Keith Holloway, spokesman for the NTSB, confirmed the National Highway Traffic Safety Administration has not responded in regards to drafting new federal regulations to implement the recommended changes. A spokesman for the agency has said no changes in federal regulations will be made until it is certain it would be effective in improving safety. Many are wondering if anything can actually be done since in the most recent case, the bus operator was bent on breaking the law; new regulations would not have really had an effect if the owner did not follow them.

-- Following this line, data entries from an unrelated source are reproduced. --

-- ==== Sys2Proof/Word.lean ====
section
/-! DEFINITION. The words, addresses and bytes of the local bus, and the fixed-size table that the
collections "one of each" of the NB24 are kept in. -/

namespace Sys2Proof

/-- A word of the performance RAM: 32 bits (Conventions, "Numbers and addresses"). -/
abbrev Word := BitVec 32

/-- A byte address into the performance RAM: 24 bits (Conventions, "Numbers and addresses"). -/
abbrev Addr := BitVec 24

/-- A byte of a word. -/
abbrev Byte := BitVec 8

/-- A fixed number `n` of like things, numbered from 0. -/
structure Tbl (n : Nat) (α : Type) where
  cells : List α
  size : cells.length = n
deriving DecidableEq, Repr

namespace Tbl

/-- The thing numbered `i`. -/
def get {n : Nat} {α : Type} (t : Tbl n α) (i : Fin n) : α :=
  t.cells[i.val]'(by rw [t.size]; exact i.isLt)

/-- The same table with the thing numbered `i` replaced. -/
def set {n : Nat} {α : Type} (t : Tbl n α) (i : Fin n) (x : α) : Tbl n α :=
  ⟨t.cells.set i.val x, by rw [List.length_set, t.size]⟩

/-- Every thing replaced by what `f` makes of it. -/
def map {n : Nat} {α β : Type} (f : α → β) (t : Tbl n α) : Tbl n β :=
  ⟨t.cells.map f, by rw [List.length_map, t.size]⟩

/-- All things alike. -/
def fill (n : Nat) {α : Type} (x : α) : Tbl n α :=
  ⟨List.replicate n x, List.length_replicate⟩

/-- The table whose thing numbered `i` is `f i`. -/
def ofFn {n : Nat} {α : Type} (f : Fin n → α) : Tbl n α :=
  ⟨(List.finRange n).map f, by rw [List.length_map, List.length_finRange]⟩

end Tbl

end Sys2Proof
end

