-- ==== Sys2Proof/Machine/Flags.lean ====
section
/-! DEFINITION. The status unit (Chapter 11): the status fields, staleness, event flags, the fault log, the
counters, a command's result and IRQ. -/

namespace Sys2Proof.Machine

/-- The state INIT is about to enter (R16). -/
def initTarget (c : Control) : OpState := if c.valid && c.boot then .performing else .transparent

/-- The operating state field: during INIT's snapshot phase it already shows the state INIT enters (R16). -/
def opField (c : Control) : OpState :=
  match c.phase with
  | some .snapshot => initTarget c
  | _ => c.op

/-- Every status field, counter, flag and the fault log, as they stand (R177, R178). -/
def statusView (s : State) : StatusView :=
  { op := opField s.ctrl
    bank := s.ctrl.bank
    swapPending := s.ctrl.swap.isSome
    sustain := s.ctrl.sustain
    hushEffective := s.ctrl.hushEffective
    motion := s.bellows.motion
    dir := s.bellows.dir
    magnitude := s.bellows.magnitude
    reversals := s.bellows.reversals
    frame := s.tone.frame
    voicesInUse := s.eng.order.length
    heldCount := s.eng.held.length
    counts := s.eng.counts
    eventDepth := s.scan.events.length
    flags := s.stat.flags
    lastOpcode := s.stat.lastOpcode
    result := s.stat.result
    cmdCount := s.stat.cmdCount
    faultLog := s.stat.faultLog
    moreFaults := s.stat.moreFaults
    faultCount := s.stat.faultCount
    counters := s.stat.counters }

/-- The status unit takes the reports of a change from `before` to `after`: a changed field, counter, flag or
fault log sets the stale mark and the change-since-image mark (R179, R180); a report that leaves every field at
its value is no change (R177). -/
def report (before after : State) : State :=
  if statusView before = statusView after then after
  else after.setStat { after.stat with stale := true, changed := true }

/-! ### Event flags (12.1, R182) -/

def flagFault : BitVec 7 := 1
def flagSwapDone : BitVec 7 := 2
def flagSettled : BitVec 7 := 4
def flagScanSilent : BitVec 7 := 8
def flagDrop : BitVec 7 := 16
def flagGroupLate : BitVec 7 := 32
def flagHushed : BitVec 7 := 64

/-- Raise event flags; a flag already set stays set and is no change (R182). -/
def raiseFlag (f : BitVec 7) (s : State) : State :=
  report s (s.setStat { s.stat with flags := s.stat.flags ||| f })

/-- A 16-bit counter rises by 1 and stays at 65535 (R178). -/
def bump (n : Nat) : Nat := if n < Config.counterMax then n + 1 else n

/-- Log a fault (R181): the count rises, the first fault is kept, a later one sets the more-faults mark, and FAULT
is raised. -/
def logFault (kind : FaultKind) (port : PortId) (addr : Addr) (s : State) : State :=
  let st := s.stat
  let logged : Status :=
    match st.faultLog with
    | none => { st with faultLog := some { kind := kind, port := port, addr := addr }, moreFaults := false }
    | some _ => { st with moreFaults := true }
  raiseFlag flagFault (report s (s.setStat { logged with faultCount := bump st.faultCount }))

/-- Change the counters (R178). -/
def setCounters (f : Counters → Counters) (s : State) : State :=
  report s (s.setStat { s.stat with counters := f s.stat.counters })

/-- The reasons of a drop (R105). -/
inductive DropReason where
  | budget
  | exhausted
  | range
  | heldFull
deriving DecidableEq, Repr

/-- A drop raises its counter and the flag DROP (R105). -/
def dropFor (r : DropReason) (s : State) : State :=
  raiseFlag flagDrop (setCounters (fun c =>
    match r with
    | .budget => { c with dropBudget := bump c.dropBudget }
    | .exhausted => { c with dropExhausted := bump c.dropExhausted }
    | .range => { c with dropRange := bump c.dropRange }
    | .heldFull => { c with dropHeldFull := bump c.dropHeldFull }) s)

/-- ACK clears the flags of its mask and, with the FAULT bit, empties the fault log (R183). -/
def ackFlags (mask : BitVec 7) (s : State) : State :=
  let st := { s.stat with flags := s.stat.flags &&& ~~~mask }
  report s (s.setStat (if mask &&& flagFault = 0 then st else { st with faultLog := none, moreFaults := false }))

/-! ### Command results (R166) -/

/-- A command is taken: last opcode, command count, and PENDING until its result is given. -/
def takeOpcode (opcode : Byte) (s : State) : State :=
  report s (s.setStat { s.stat with
    lastOpcode := opcode, cmdCount := s.stat.cmdCount + 1, result := .pending, awaited := .command })

/-- The command that `who` names has finished with the result `r`: the record takes it only if no later command
has been taken meanwhile. -/
def finish (who : Awaited) (r : CmdResult) (s : State) : State :=
  if s.stat.awaited = who then
    report s (s.setStat { s.stat with result := r, awaited := .none })
  else s

/-- The command being taken or acting stays PENDING, and `who` names it from now on. -/
def leavePending (who : Awaited) (s : State) : State :=
  if s.stat.awaited = .command then s.setStat { s.stat with awaited := who } else s

/-! ### IRQ (R184) -/

/-- The mask in use: the copy's while the mark shows valid, all seven bits otherwise (R5, R184). -/
def irqMask (c : Control) : BitVec 7 := if c.valid then c.copy.irqMask else 0x7F

/-- IRQ is high while an unmasked flag is set, and low throughout HELD and INIT (R184). -/
def irq (s : State) : Bool :=
  match s.ctrl.op with
  | .held => false
  | .init => false
  | .transparent | .performing | .settling => decide (s.stat.flags &&& irqMask s.ctrl ≠ 0)

/-! ### Snapshots (R180) -/

/-- A snapshot begins: the image is taken and the change-since-image mark is cleared. -/
def beginSnapshot (s : State) : State :=
  s.setStat { s.stat with snapshot := some { image := statusView s, next := 0 }, changed := false }

end Sys2Proof.Machine
end

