-- ==== Sys2Proof/Machine/VoiceOps.lean ====
section
/-! DEFINITION. The voice writer's queue and groups, the held-read slot, and the push of a voice write with its
mirror, list and count changes (Chapters 6 and 7). -/

namespace Sys2Proof.Machine

/-! ### The gate and the held-read slot (R121..R125) -/

/-- A read touches the group: it names a word of the record of a slot the group has written (R121). -/
def touchesGroup (d : Desc) (r : ReadReq) (g : Group) : Bool :=
  (touchedSlots d r).any fun i => g.slots.contains i

/-- A read touches an OPEN group (R121). -/
def touchesOpen (s : State) (r : ReadReq) : Bool :=
  s.voice.groups.any fun g => !g.late && touchesGroup s.ctrl.copy r g

/-- A WAITING slot that no OPEN group touches, and whose last fill has been answered, begins to fill (R124). -/
def tryFill (s : State) : State :=
  match s.tone.slot with
  | .waiting r =>
    if s.tone.fill = .none ∧ touchesOpen s r = false then
      s.setTone { s.tone with slot := .filling r, fill := .live, turns := s.tone.turns ++ [.fill] }
    else s
  | .vacant | .filling _ | .ready _ _ _ => s

/-- A touching push of slot `i` drops a FILLING or READY held read back to WAITING (R125). -/
def touchHeld (d : Desc) (i : Slot) (t : Tone) : Tone :=
  match t.slot with
  | .filling r => if (touchedSlots d r).contains i then { t with slot := .waiting r, fill := .discarded } else t
  | .ready r _ _ => if (touchedSlots d r).contains i then { t with slot := .waiting r } else t
  | .vacant | .waiting _ => t

/-! ### Update groups (R117, R118) -/

/-- The group of the current item: the one still filling. -/
def fillingGroup (v : VoiceWriter) : Option Group := v.groups.find? (·.filling)

/-- The tag a grouped push carries: the current group's, or the next tag when the push opens a group (R117). -/
def pushTag (v : VoiceWriter) : Nat :=
  match fillingGroup v with
  | some g => g.tag
  | none => v.nextTag

/-- The tag after `n`: 15 is followed by 1 (R117). -/
def tagAfter (n : Nat) : Nat := if n < Config.tagMax then n + 1 else 1

/-- A slot number joins a set of slots. -/
def addSlot (i : Slot) (l : List Slot) : List Slot := if l.contains i then l else l ++ [i]

/-- A grouped push of slot `i` is counted into its group, which its first push opens (R117). `starts` for a FULL
write (R103). -/
def joinGroup (i : Slot) (starts : Bool) (now : Nat) (v : VoiceWriter) : VoiceWriter :=
  match fillingGroup v with
  | some _ =>
    { v with groups := v.groups.map fun g =>
        if g.filling then
          { g with
            slots := addSlot i g.slots
            started := if starts then addSlot i g.started else g.started
            notLanded := g.notLanded + 1 }
        else g }
  | none =>
    { v with
      groups := v.groups ++ [{
        tag := v.nextTag, slots := [i], started := if starts then [i] else [], notLanded := 1, filling := true,
        openedAt := now, late := false }]
      nextTag := tagAfter v.nextTag }

/-- A push of slot `i` into the current group is a touching push (R117): it adds the slot to an OPEN group. -/
def isTouching (i : Slot) (v : VoiceWriter) : Bool :=
  match fillingGroup v with
  | some g => !g.late && !g.slots.contains i
  | none => true

/-- A group closes once its filling is no and its writes have all landed (R118). -/
def Group.closable (g : Group) : Bool := !g.filling && g.notLanded == 0

/-- Every closable group leaves the table, and a held read freed by it begins to fill (R118, R124). -/
def closeGroups (s : State) : State :=
  tryFill (s.setVoice { s.voice with groups := s.voice.groups.filter fun g => !g.closable })

/-- The owning item or step has ended: filling becomes no (R117). -/
def endFilling (s : State) : State :=
  closeGroups (s.setVoice { s.voice with groups := s.voice.groups.map fun g => { g with filling := false } })

/-- A write with the tag has landed (R116). -/
def landTag (tag : Option Nat) (v : VoiceWriter) : VoiceWriter :=
  match tag with
  | none => v
  | some n => { v with groups := v.groups.map fun g =>
      if g.tag = n then { g with notLanded := g.notLanded - 1 } else g }

/-! ### Pushing (R96, R98, R99, R115, R119) -/

/-- The writes that carry the item's group tag (R96, R108, R146). -/
def Push.grouped : Push → Bool
  | .full _ _ _ _ _ _ => true
  | .releasing _ _ _ => true
  | .freeing _ g => g
  | .level _ _ => false
  | .blank _ => false

/-- The push need not wait (R119): the voice write queue has room and, if it would open a group, so has the group
table. -/
def canPush (s : State) (p : Push) : Bool :=
  decide (s.voice.queue.length < Config.voiceQueueMax) &&
    (!p.grouped || (fillingGroup s.voice).isSome || decide (s.voice.groups.length < Config.groupMax))

/-- The element that follows `x` in the list. -/
def nextAfter {α : Type} [DecidableEq α] (x : α) : List α → Option α
  | [] => none
  | [_] => none
  | y :: z :: l => if y = x then some z else nextAfter x (z :: l)

/-- The level sweep's place when slot `i` leaves its place in the sounding order (R132). -/
def sweepPast (i : Slot) (e : Engine) : Option Slot :=
  if e.sweep = some i then nextAfter i e.order else e.sweep

/-- Slot `i` leaves every voice list; it stands in at most its owner's (R92). -/
def unlist (i : Slot) (held : List HeldRec) : List HeldRec :=
  held.map fun r => { r with voices := r.voices.filter fun j => decide (j ≠ i) }

/-- Slot `i` joins the voice list of the record of `p` (R92, R102). -/
def enlist (p : Pos) (i : Slot) (held : List HeldRec) : List HeldRec :=
  held.map fun r => if r.pos = p then { r with voices := r.voices ++ [i] } else r

/-- A section count changes (R91). -/
def addCount (sect : SectNo) (f : Nat → Nat) (counts : Tbl 8 Nat) : Tbl 8 Nat :=
  counts.set sect (f (counts.get sect))

/-- The level of a voice (R100): the section's curve at the applied magnitude, rounded toward zero, with the trim,
clamped to 0..255. -/
def levelOf (m : Nat) (curve : Tbl 9 Nat) (trim : Int) : Nat :=
  let k := m / 256
  let c := fun (i : Nat) => ((curve.get (Fin.ofNat 9 i) : Nat) : Int)
  let onCurve := c k + ((c (k + 1) - c k) * ((m : Int) - 256 * k)).tdiv 256
  (max 0 (min 255 (onCurve + trim))).toNat

/-- The level of a voice of the section with the trim, as it stands (R100). -/
def levelFor (s : State) (sect : SectNo) (trim : Int) : Nat :=
  levelOf s.eng.appliedMag (s.map.sects.get sect).curve trim

/-- The pitch of a layer under a transpose (R102). -/
def pitchOf (note : Nat) (transpose : Int) : Int := (note : Int) + transpose

/-- Slot `i` starts a voice (R90, R91, R98, R104): it joins the tail of the sounding order, from the free list or
by a steal, and takes the mirror record `rec`. -/
def startVoice (p : Pos) (i : Slot) (steal : Bool) (rec : SlotRec) (e : Engine) : Engine :=
  let old := e.mirror.get i
  if steal then
    if i ∈ e.order then
      { e with
        mirror := e.mirror.set i rec
        order := e.order.filter (fun j => decide (j ≠ i)) ++ [i]
        sweep := sweepPast i e
        counts := addCount rec.sect (· + 1) (addCount old.sect (· - 1) e.counts)
        held := enlist p i (unlist i e.held) }
    else e
  else
    if i ∈ e.free then
      { e with
        mirror := e.mirror.set i rec
        free := e.free.filter (fun j => decide (j ≠ i))
        order := e.order ++ [i]
        counts := addCount rec.sect (· + 1) e.counts
        held := enlist p i (unlist i e.held) }
    else e

/-- Slot `i` becomes FREE (R90, R91, R99): it leaves the sounding order for the tail of the free list. -/
def freeSlot (i : Slot) (e : Engine) : Engine :=
  let old := e.mirror.get i
  if i ∈ e.order then
    { e with
      mirror := e.mirror.set i { old with state := .free, owner := none, countdown := none }
      order := e.order.filter (fun j => decide (j ≠ i))
      sweep := sweepPast i e
      free := e.free ++ [i]
      counts := addCount old.sect (· - 1) e.counts
      held := unlist i e.held }
  else e

/-- Slot `i` becomes RELEASING with the countdown `latch` (R90, R99, R107): it leaves its voice list and keeps its
place. -/
def releaseSlot (i : Slot) (latch : Nat) (e : Engine) : Engine :=
  let old := e.mirror.get i
  if i ∈ e.order then
    { e with
      mirror := e.mirror.set i { old with state := .releasing, owner := none, countdown := some latch }
      held := unlist i e.held }
  else e

/-- The mirror record of a voice started by a FULL write (R98). -/
def startedRec (old : SlotRec) (p : Pos) (steal : Bool) (l : Layer) (idx : Fin 8) (level : Nat) : SlotRec :=
  { state := .sounding, sect := l.sect, owner := some p, layer := idx, trim := l.trim, stolen := steal,
    level := level, countdown := none, gen := old.gen + 1 }

/-- The transpose of the record of `p`. -/
def transposeOf (e : Engine) (p : Pos) : Int :=
  match e.held.find? (fun r => decide (r.pos = p)) with
  | some r => r.snap.transpose
  | none => 0

/-- The data that a push writes (R98, R99, R15). -/
def pushBody (s : State) : Push → VoiceBody
  | .full p i steal l idx dir =>
    let r := startedRec (s.eng.mirror.get i) p steal l idx (levelFor s l.sect l.trim)
    .full (voiceWord0 .sounding steal l.sect idx r.gen p.val)
      (voiceWord1 l.patch (pitchOf l.note (transposeOf s.eng p)).toNat l.pan)
      (voiceWord2 r.level) (voiceWord3 s.tone.frame dir)
  | .releasing p i _ =>
    let r := s.eng.mirror.get i
    .state (voiceWord0 .releasing r.stolen r.sect r.layer r.gen p.val)
  | .freeing i _ => .state (voiceWord0 .free false 0 0 (s.eng.mirror.get i).gen 0)
  | .level _ lvl => .level (voiceWord2 lvl)
  | .blank _ => .full (voiceWord0 .free false 0 0 0 0) 0 0 0

/-- The slot a push writes. -/
def Push.slot : Push → Slot
  | .full _ i _ _ _ _ => i
  | .releasing _ i _ => i
  | .freeing i _ => i
  | .level i _ => i
  | .blank i => i

/-- The push is a FULL write of a voice (R103). -/
def Push.starts : Push → Bool
  | .full _ _ _ _ _ _ => true
  | .releasing _ _ _ => false
  | .freeing _ _ => false
  | .level _ _ => false
  | .blank _ => false

/-- The push takes its slot by a steal (R104). -/
def Push.steals : Push → Bool
  | .full _ _ steal _ _ _ => steal
  | .releasing _ _ _ => false
  | .freeing _ _ => false
  | .level _ _ => false
  | .blank _ => false

/-- The mirror, list and count changes of a push (R89, R96). -/
def pushEngine (s : State) (p : Push) (e : Engine) : Engine :=
  match p with
  | .full pos i steal l idx _ =>
    startVoice pos i steal (startedRec (e.mirror.get i) pos steal l idx (levelFor s l.sect l.trim)) e
  | .releasing _ i latch => releaseSlot i latch e
  | .freeing i _ => freeSlot i e
  | .level i lvl => { e with mirror := e.mirror.set i { e.mirror.get i with level := lvl } }
  | .blank i => if i ∈ e.order then e else { e with mirror := e.mirror.set i SlotRec.reset }

/-- The write joins the voice write queue, counted into its group (R115, R117). -/
def pushWriter (s : State) (p : Push) (v : VoiceWriter) : VoiceWriter :=
  let w : VoiceWrite :=
    { slot := p.slot, body := pushBody s p, tag := if p.grouped then some (pushTag v) else none }
  let v₁ := if p.grouped then joinGroup p.slot p.starts s.timebase v else v
  { v₁ with queue := v₁.queue ++ [w] }

/-- The tone port's part of a push: a touching push may drop the held read (R125). -/
def pushTone (s : State) (p : Push) (t : Tone) : Tone :=
  if p.grouped && isTouching p.slot s.voice then touchHeld s.ctrl.copy p.slot t else t

/-- One write is pushed, with every change that goes with it, together (R96). -/
def doPush (p : Push) (s : State) : State :=
  let s₁ := ((s.setEng (pushEngine s p s.eng)).setVoice (pushWriter s p s.voice)).setTone (pushTone s p s.tone)
  let s₂ := report s s₁
  if p.steals then setCounters (fun c => { c with steals := bump c.steals }) s₂ else s₂

end Sys2Proof.Machine
end

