/-- What the command, a program that lands, does with the layers `ls` for the record `r` of `p`, which the item of kind
`k` voices (R102, R103, R105). In PERFORMING the layers in range start, each from the free list, when they fit, and the
others are dropped; in general the layers are taken one after another, by steals and drops among them, until all are
taken and the item ends, or one that would start finds no room and the item waits to push it (R119). In every state
layers that are all dropped end the item with no write. Outside PERFORMING the item ends at the first layer that would
start, after the drops before it. -/
def LayersPlayed (i : Instr) (s : State) (k : ItemKind) (p : Pos) (r : HeldRec) (ls : List (Fin 8 × Layer)) : Prop :=
  (SlotLaw s → s.ctrl.op = .performing → LayersFit s (ls.filter (inRange r)) →
    ∃ t, exec i s = .next t ∧ t.eng.item = none ∧ t.eng.revWalk = placeAfter k s.eng ∧
      LayersStarted s t p r (ls.filter (inRange r)) ∧ Dropped 0 0 (ls.filter fun x => !inRange r x).length s t) ∧
  (s.ctrl.op = .performing →
    ∃ t u taken left, exec i s = .next t ∧ ls = taken ++ left ∧ LayersTaken p r taken s u ∧
      t.voice.queue = u.voice.queue ∧ t.stat.counters = u.stat.counters ∧ t.stat.flags = u.stat.flags ∧
      t.stat.faultCount = s.stat.faultCount ∧ t.stat.faultLog = s.stat.faultLog ∧ t.map.sects = s.map.sects ∧
      ((left = [] ∧ t.eng = { u.eng with item := none, revWalk := placeAfter k s.eng } ∧
          t.voice.nextTag = u.voice.nextTag ∧ ∀ g ∈ t.voice.groups, g.filling = false) ∨
        ∃ x after slot steal, left = x :: after ∧ inRange r x = true ∧ allocate u x.2.sect = .take slot steal ∧
          ¬GroupRoom u ∧ t.voice = u.voice ∧ t.eng = { u.eng with item := some {
            kind := k, wait := .push (.full p slot steal x.2 x.1 r.dir)
            jobs := after.map fun y => .layer p y.1 y.2 } })) ∧
  ((∀ x ∈ ls, inRange r x = false ∨ allocate s x.2.sect = .drop .budget ∨ allocate s x.2.sect = .drop .exhausted) →
    ∃ t, exec i s = .next t ∧ t.eng = { s.eng with item := none, revWalk := placeAfter k s.eng } ∧
      t.voice.queue = s.voice.queue ∧
      Dropped (droppedFor s r ls .budget) (droppedFor s r ls .exhausted) (ls.filter fun x => !inRange r x).length s t) ∧
  (∀ out x rest slot steal, s.ctrl.op ≠ .performing → ls = out ++ x :: rest →
    (∀ y ∈ out, inRange r y = false ∨ allocate s y.2.sect = .drop .budget ∨ allocate s y.2.sect = .drop .exhausted) →
    inRange r x = true → allocate s x.2.sect = .take slot steal →
    ∃ t, exec i s = .next t ∧ t.eng = { s.eng with item := none, revWalk := placeAfter k s.eng } ∧
      t.voice.queue = s.voice.queue ∧
      Dropped (droppedFor s r out .budget) (droppedFor s r out .exhausted) (out.filter fun x => !inRange r x).length s t)

/-- What an engine item leaves alone: the pins, the port answers, the player port queue, the arbiter, the tracker and the
frame counter. -/
def OutsideKept (s t : State) : Prop :=
  t.pins = s.pins ∧ t.ports = s.ports ∧ t.player = s.player ∧ t.arb = s.arb ∧ t.timebase = s.timebase ∧
  t.tone.frame = s.tone.frame ∧ t.tone.service = s.tone.service

/-- The current item is about to push `pu`, with `js` left to do after it. -/
def Pushing (s : State) (k : ItemKind) (pu : Push) (js : List Job) : Prop :=
  s.eng.item = some { kind := k, wait := .push pu, jobs := js }

/-- The write is the next of the voice write queue; others of its item may follow it. -/
def PushedFirst (s t : State) (v : VoiceWrite) : Prop := (s.voice.queue ++ [v]) <+: t.voice.queue

/-- The write is the last of its item, whose group counts its slot and is no longer filling (R117). -/
def PushedLast (s t : State) (v : VoiceWrite) : Prop :=
  t.voice.queue = s.voice.queue ++ [v] ∧ t.eng.item = none ∧
  (∀ n, v.tag = some n → ∃ g ∈ t.voice.groups, g.tag = n ∧ v.slot ∈ g.slots ∧ g.filling = false)

end Sys2Proof.Machine
end

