/-- P_WRITE_LANDS: the head entry leaves the queue, whatever RAM answers; an error is logged with port P and nothing
is sent to the master; the argument read comes one write nearer; in TRANSPARENT a swap into a bank that the write
named is taken once the queue holds no write into it (R30, R39, R153, R154, R168). -/
def Obligations.PWritesLeaveTheQueueWhenTheyLand : Prop :=
  ∀ (s : State) (k : RamAck) (a : Access), Carries s .pWrite a →
    ∃ t, exec (.pWriteLands k) s = .next t ∧ t.player = { s.player with writes := s.player.writes.tail } ∧
      t.ports = s.ports ∧ t.arb = { s.arb with access := none } ∧ t.eng = s.eng ∧ t.voice = s.voice ∧
      t.tone = s.tone ∧ t.scan = s.scan ∧ t.bellows = s.bellows ∧ CachesKept s t ∧
      (k = .error → t.stat.faultLog = some (s.stat.faultLog.getD
        { kind := .memoryError, port := .portP, addr := a.req.start }) ∧ t.stat.flags.getLsbD 0 = true) ∧
      (k = .done → t.stat.faultLog = s.stat.faultLog) ∧
      (s.ctrl.command.isSome = true → s.ctrl.argRead = .none → t.ctrl.argAhead = s.ctrl.argAhead - 1 ∧
        (t.ctrl.argRead = .none ↔ 1 < s.ctrl.argAhead)) ∧
      (∀ x, s.ctrl.swap = some x → s.ctrl.op = .transparent → x.taken = false →
        namedBank s.ctrl x.incoming a.req = true → holdsBank t x.incoming = false →
        t.ctrl.bank = x.incoming ∧ t.ctrl.swap = none ∧ t.stat.flags.getLsbD 1 = true) ∧
      ((∀ x, s.ctrl.swap = some x → s.ctrl.op ≠ .transparent ∨ x.taken = true ∨
          namedBank s.ctrl x.incoming a.req = false ∨ holdsBank t x.incoming = true) →
        t.ctrl = { s.ctrl with argRead := t.ctrl.argRead, argAhead := t.ctrl.argAhead } ∧
        (k = .done → t.stat = s.stat) ∧ (k = .error → FaultLogged .memoryError .portP a.req.start s t))

/-- RAM's answer to a P read, a T read that is no frame start, or a T write: ACCEPT with the data in the request's
order, or REFUSE with MEMORY_ERROR logged with the request's port and first word (R31, R33, R34, R39). The model's own
conventions: the answer stands in State (assumption 17). -/
def Obligations.PassThroughAccessesAreAnswered : Prop :=
  ∀ (s : State) (a : Access) (w : Tbl 8 Word),
    (Carries s .pRead a →
      exec (.pReadCompletes (.done w)) s = .next { s with
        player := { s.player with read := none }
        ports := { s.ports with pAnswer := some (.accept (answerWords a.req.toReadReq w)) }
        arb := { s.arb with access := none } } ∧
      ∃ t, exec (.pReadCompletes .error) s = .next t ∧
        RefusedOnP .memoryError a.req.start { s with
          player := { s.player with read := none }, arb := { s.arb with access := none } } t) ∧
    (Carries s .tRead a →
      (isFrameStart s.ctrl a.req.toReadReq = false → exec (.tReadCompletes (.done w)) s = .next { s with
        tone := { s.tone with service := none, turns := s.tone.turns.tail }
        ports := { s.ports with tAnswer := some (.accept (answerWords a.req.toReadReq w)) }
        arb := { s.arb with access := none } }) ∧
      ∃ t, exec (.tReadCompletes .error) s = .next t ∧
        RefusedOnT .memoryError a.req.start { s with
          tone := { s.tone with service := none, turns := s.tone.turns.tail }
          arb := { s.arb with access := none } } t) ∧
    (Carries s .tWrite a →
      exec (.tWriteCompletes .done) s = .next { s with
        tone := { s.tone with service := none, turns := s.tone.turns.tail }
        ports := { s.ports with tAnswer := some (.accept []) }
        arb := { s.arb with access := none } } ∧
      ∃ t, exec (.tWriteCompletes .error) s = .next t ∧
        RefusedOnT .memoryError a.req.start { s with
          tone := { s.tone with service := none, turns := s.tone.turns.tail }
          arb := { s.arb with access := none } } t)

Two U.S. Senators from Texas and Ohio are calling for the passage of their legislation, the Motorcoach Enhanced Safety Act; a hearing before the Senate’s Commerce, Science and Transportation Committee is scheduled for next month. This bill was first introduced after a bus crash in Georgia killed several athletes from an Ohio college. It requires bus owners to provide fire extinguishers, safety belts and other safety enhancements. This call for reform is nothing new for Texans. In the past six years, fifty-two people have died in passenger bus accidents and the records show very little has been done to weed out troubled bus carriers. http://www.chron.com/disp/story.mpl/special/buscrash/5937817.html

These crashes are killing dozens of innocent people; people who depend upon these bus carriers to be safe, and, indeed, trust that they are safe and obeying relevant traffic safety regulations. Unfortunately, appropriate government agencies either are unable, because of funding, or incapable, because of incompetence, of protecting citizens from these catastrophes. These types of tragedies can be prevented, but this is of little consolation to the familes involved.